Goolge can provide R Cheat Sheet, which lists many R functions we frequently use.
Each function ends in a pair of brackets ()
Each function can take arguments. You put them in the brackets. For example, there is a function that makes R display the list of objects currently stored in the memory.
Let’s execute the following line:
# ls()
The output it returns reads: character(0)
. This means that currently there is nothing in R’s memory. This is because we have not created any object since we started an R session. Let’s create several objects and run this function again.
Execute the following
x1 <- 0.3
x2 <- "Hello"
x3 <- TRUE
ls()
## [1] "x1" "x2" "x3"
Now, R says that there are three objects in memory: “x1” “x2” “x3”. The ls function only tells you the names of the objects stored in memory, but doesn’t tell you what they are.

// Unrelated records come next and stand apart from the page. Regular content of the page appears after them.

/-- Counting attempts before or after completion is the same. -/
theorem completeByFrame_storeAttempts_one (s : State) :
    completeByFrame (storeAttempts 1 s) = { completeByFrame s with pdAtt := 1#3 } := rfl

/-- Settles O35: each micro-command takes up where the one before completed, and a result code enters none of them. -/
theorem pdatIsTheMicroCommands : Obligations.PdatIsTheMicroCommands := by
  intro h s hfit
  have hlen : (BitVec.ofNat 32 (2 * s.symCount.toNat)).toNat ≤ 2 * Config.symDepth := by
    rw [toNat_twice hfit]; omega
  have hraw : (mapBits implParams.lut h s).rawLen.toNat ≤ 2 * Config.symDepth := by rwa [mapBits_rawLen]
  have hdem : (dematch implParams.dummy (mapBits implParams.lut h s)).demLen.toNat ≤ 2 * Config.symDepth := by
    rwa [dematch_demLen, mapBits_rawLen]
  have hdsc : (descramble implParams.poly (dematch implParams.dummy (mapBits implParams.lut h s))).dscLen.toNat
      ≤ 2 * Config.symDepth := by rwa [descramble_dscLen, dematch_demLen, mapBits_rawLen]
  refine ⟨_, _, _, completeByFrame (attempt implParams h s), _, exec_qmap_in_range h hfit, exec_rdm_complete hraw .ok,
    exec_dscr_complete hdem .ok, exec_pack_complete hdsc .ok, exec_pdat_in_range h hfit, rfl, rfl, rfl,
    RangeChecks.completeByFrame_res_ne_range _, completeByFrame_storeAttempts_one _, ?_⟩
  have hok := attempt_pdOk_iff_points (p := implParams) (h := h) hfit
  rw [← pdatBody_bytes, bytes_from_zero] at hok
  rw [pdatBody_res]
  exact if_congr hok rfl rfl

/-! ### The loop, attempt by attempt -/

/-- What `PDEC` does after its loop (R156). -/
def afterLoop (u : State) : State := if u.pdOk then completeByCrc (checkCrc u) else u.complete .phase

theorem pdecBody_eq_afterLoop (p : DecoderParams) (s : State) :
    pdecBody p s = afterLoop (attemptLoop p hypotheses 0 s) := rfl

theorem afterLoop_of_pdOk {u : State} (h : u.pdOk = true) (n : Nat) :
    afterLoop (storeAttempts n u) = completeByCrc (checkCrc (storeAttempts n u)) := if_pos h

theorem afterLoop_of_not_pdOk {u : State} (h : ¬ u.pdOk = true) (n : Nat) :
    afterLoop (storeAttempts n u) = (storeAttempts n u).complete .phase := if_neg h

theorem afterLoop_complete (u : State) (c : ResultCode) : afterLoop (u.complete c) = afterLoop u := by
  rw [afterLoop, State.complete_pdOk, checkCrc_complete, completeByCrc_complete, State.complete_complete, afterLoop]

/-- Neither a result code nor the attempts counted before enter the loop. -/
theorem attemptLoop_complete (p : DecoderParams) (hs : List (BitVec 2)) (n : Nat) (s : State) (c : ResultCode) :
    attemptLoop p hs n (s.complete c) = (attemptLoop p hs n s).complete c := by
  induction hs generalizing n s with
  | nil => exact storeAttempts_complete n s c
  | cons h hs ih =>
    rw [attemptLoop, attemptLoop, attempt_complete, State.complete_pdOk, ih, storeAttempts_complete]
    split <;> rfl

theorem attemptLoop_storeAttempts (p : DecoderParams) (hs : List (BitVec 2)) (m n : Nat) (s : State) :
    attemptLoop p hs n (storeAttempts m s) = attemptLoop p hs n s := by
  induction hs generalizing n s with
  | nil => exact storeAttempts_storeAttempts n m s
  | cons h hs ih =>
    rw [attemptLoop, attemptLoop, attempt_storeAttempts, storeAttempts_pdOk, ih, storeAttempts_storeAttempts]

/-- Whether the attempt was `PDAT`'s does not matter to what follows it. -/
theorem afterLoop_pdatBody (p : DecoderParams) (h : BitVec 2) (hs : List (BitVec 2)) (n : Nat) (s : State) :
    afterLoop (attemptLoop p hs n (pdatBody p h s)) = afterLoop (attemptLoop p hs n (attempt p h s)) := by
  rw [pdatBody_eq_complete, attemptLoop_complete, afterLoop_complete, attemptLoop_storeAttempts]

theorem storeAttempts_pdatBody (n : Nat) (p : DecoderParams) (h : BitVec 2) (s : State) :
    storeAttempts n (pdatBody p h s) =
      (storeAttempts n (attempt p h s)).complete (if (attempt p h s).pdOk then .ok else .phase) := by
  rw [pdatBody_eq_complete, storeAttempts_complete, storeAttempts_storeAttempts]

section
variable {p : DecoderParams} {h : BitVec 2} {s t : State}

/-- A hypothesis that fails: the loop goes on from the state `PDAT` leaves. -/
theorem afterLoop_cons_of_fail (ht : pdatBody p h s = t) (hfail : ¬ t.res = .ok) (hs : List (BitVec 2)) (n : Nat) :
    afterLoop (attemptLoop p (h :: hs) n s) = afterLoop (attemptLoop p hs (n + 1) t) := by
  subst ht
  rw [pdatBody_res_eq_ok_iff] at hfail
  rw [attemptLoop, if_neg hfail, afterLoop_pdatBody]

/-- The last hypothesis fails: `PDEC` ends as `PDAT` did. -/
theorem afterLoop_nil_of_fail (ht : pdatBody p h s = t) (hfail : ¬ t.res = .ok) (n : Nat) :
    afterLoop (attemptLoop p [] n t) = storeAttempts n t := by
  subst ht
  rw [pdatBody_res_eq_ok_iff] at hfail
  rw [attemptLoop, storeAttempts_pdatBody, afterLoop_complete, afterLoop_of_not_pdOk hfail, if_neg hfail]

theorem res_eq_phase_of_fail (ht : pdatBody p h s = t) (hfail : ¬ t.res = .ok) : t.res = .phase := by
  subst ht
  rw [pdatBody_res_eq_ok_iff] at hfail
  rw [pdatBody_res, if_neg hfail]

/-- A hypothesis that succeeds: the loop ends, and the frame is long enough for `CRCC`. -/
theorem exec_crcc_of_success (hfit : s.symCount.toNat ≤ Config.symDepth) (ht : pdatBody p h s = t) (hok : t.res = .ok)
    (hs : List (BitVec 2)) (n : Nat) :
    exec .crcc (storeAttempts (n + 1) t) = .next (afterLoop (attemptLoop p (h :: hs) n s)) := by
  subst ht
  rw [pdatBody_res_eq_ok_iff] at hok
  have hmin : 91 ≤ (attempt p h s).frmLen.toNat := ((attempt_pdOk_iff p h s).1 hok).1
  have hmax : (attempt p h s).frmLen.toNat ≤ 2 * Config.symDepth / 8 := by rw [attempt_frmLen_toNat hfit]; omega
  have hr : ¬ crccOutOfRange (storeAttempts (n + 1) (attempt p h s)) = true := by
    rw [crccOutOfRange_iff, storeAttempts_frmLen]; omega
  rw [storeAttempts_pdatBody, exec_crcc_complete hr, attemptLoop, if_pos hok, afterLoop_of_pdOk hok]

end

/-- The loop over the four hypotheses when all of them fail. -/
theorem afterLoop_of_all_fail {p : DecoderParams} {s a b c d : State} (ha : pdatBody p 0#2 s = a)
    (hb : pdatBody p 1#2 a = b) (hc : pdatBody p 2#2 b = c) (hd : pdatBody p 3#2 c = d) (h0 : ¬ a.res = .ok)
    (h1 : ¬ b.res = .ok) (h2 : ¬ c.res = .ok) (h3 : ¬ d.res = .ok) :
    afterLoop (attemptLoop p hypotheses 0 s) = storeAttempts 4 d := by
  rw [hypotheses, afterLoop_cons_of_fail ha h0, afterLoop_cons_of_fail hb h1, afterLoop_cons_of_fail hc h2,
    afterLoop_cons_of_fail hd h3, afterLoop_nil_of_fail hd h3]

/-! ### `PDEC` -/

/-- `PDAT` in range, with the state it leaves under a name. -/
theorem exists_pdat (h : BitVec 2) {s : State} (hfit : s.symCount.toNat ≤ Config.symDepth) :
    ∃ t, exec (.pdat h) s = .next t ∧ pdatBody implParams h s = t ∧ t.symCount = s.symCount :=
  ⟨_, exec_pdat_in_range h hfit, rfl, pdatBody_symCount implParams h s⟩

theorem exec_pdec_in_range {s : State} (hfit : s.symCount.toNat ≤ Config.symDepth) :
    exec .pdec s = .next (afterLoop (attemptLoop implParams hypotheses 0 s)) :=
  exec_pdec_body fun hr => Nat.not_lt_of_le hfit ((symOutOfRange_iff s).1 hr)

/-- Settles O36: the loop is followed hypothesis by hypothesis, up to the first that succeeds. -/
theorem pdecTriesHypothesesInOrder : Obligations.PdecTriesHypothesesInOrder := by
  intro s hs
  obtain ⟨a, hexa, ha, hsa⟩ := exists_pdat 0#2 hs
  have hfa : a.symCount.toNat ≤ Config.symDepth := by rwa [hsa]
  obtain ⟨b, hexb, hb, hsb⟩ := exists_pdat 1#2 hfa
  have hfb : b.symCount.toNat ≤ Config.symDepth := by rwa [hsb]
  obtain ⟨c, hexc, hc, hsc⟩ := exists_pdat 2#2 hfb
  have hfc : c.symCount.toNat ≤ Config.symDepth := by rwa [hsc]
  obtain ⟨d, hexd, hd, -⟩ := exists_pdat 3#2 hfc
  refine ⟨a, b, c, d, _, hexa, hexb, hexc, hexd, exec_pdec_in_range hs, ?_⟩
  split_ifs with h0 h1 h2 h3
  · exact exec_crcc_of_success hs ha h0 _ 0
  · rw [hypotheses, afterLoop_cons_of_fail ha h0]
    exact exec_crcc_of_success hfa hb h1 _ 1
  · rw [hypotheses, afterLoop_cons_of_fail ha h0, afterLoop_cons_of_fail hb h1]
    exact exec_crcc_of_success hfb hc h2 _ 2
  · rw [hypotheses, afterLoop_cons_of_fail ha h0, afterLoop_cons_of_fail hb h1, afterLoop_cons_of_fail hc h2]
    exact exec_crcc_of_success hfc hd h3 _ 3
  · rw [afterLoop_of_all_fail ha hb hc hd h0 h1 h2 h3]
    exact ⟨rfl, (storeAttempts_res 4 d).trans (res_eq_phase_of_fail hd h3)⟩

/-- Fewer than 364 points give fewer than 91 bytes, so `PDAT` fails and leaves as few points. -/
theorem pdat_fails_of_short (h : BitVec 2) {s : State} (hshort : s.symCount.toNat < 364) :
    ∃ t, exec (.pdat h) s = .next t ∧ pdatBody implParams h s = t ∧ t.symCount.toNat < 364 ∧ ¬ t.res = .ok := by
  have hfit : s.symCount.toNat ≤ Config.symDepth := by have := symDepth_bounds; omega
  obtain ⟨t, hex, ht, hcount⟩ := exists_pdat h hfit
  refine ⟨t, hex, ht, hcount ▸ hshort, ?_⟩
  rw [← ht, pdatBody_res_eq_ok_iff, attempt_pdOk_iff_points hfit]
  exact fun hok => Nat.not_lt_of_le hok.1 hshort

/-- What a failed `PDAT` leaves in the registers (R155, R158). -/
theorem pdat_registers_of_fail {p : DecoderParams} {h : BitVec 2} {s t : State} (ht : pdatBody p h s = t)
    (hfail : ¬ t.res = .ok) :
    t.pdHyp = h ∧ t.pdOk = false ∧ t.res = .phase ∧ t.crcCalc = 0#16 ∧ t.crcRx = 0#16 ∧ t.crcValid = false := by
  have hres := res_eq_phase_of_fail ht hfail
  subst ht
  rw [pdatBody_res_eq_ok_iff, Bool.not_eq_true] at hfail
  rw [pdatBody_eq_complete] at hres ⊢
  simp only [State.complete_pdHyp, State.complete_pdOk, State.complete_crcCalc, State.complete_crcRx,
    State.complete_crcValid, storeAttempts_pdHyp, storeAttempts_pdOk, storeAttempts_crcCalc, storeAttempts_crcRx,
    storeAttempts_crcValid]
  exact ⟨attempt_pdHyp p h s, hfail, hres, attempt_crcCalc p h s, attempt_crcRx p h s, attempt_crcValid p h s⟩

Recall that, to find out what’s inside these objects, we call their names
x1
## [1] 0.3
x2
## [1] "Hello"
x3
## [1] TRUE
Notice that x1 has a numeric value (0.3), but x2 is a word enclosed in double quotation marks (“Hello”), and x3 is a word without any quotation marks. Each of these three objects has a different property.
- x1 is called a numeric object.
- x2 is called a character object.
- x3 is called a logical object (TRUE or FALSE).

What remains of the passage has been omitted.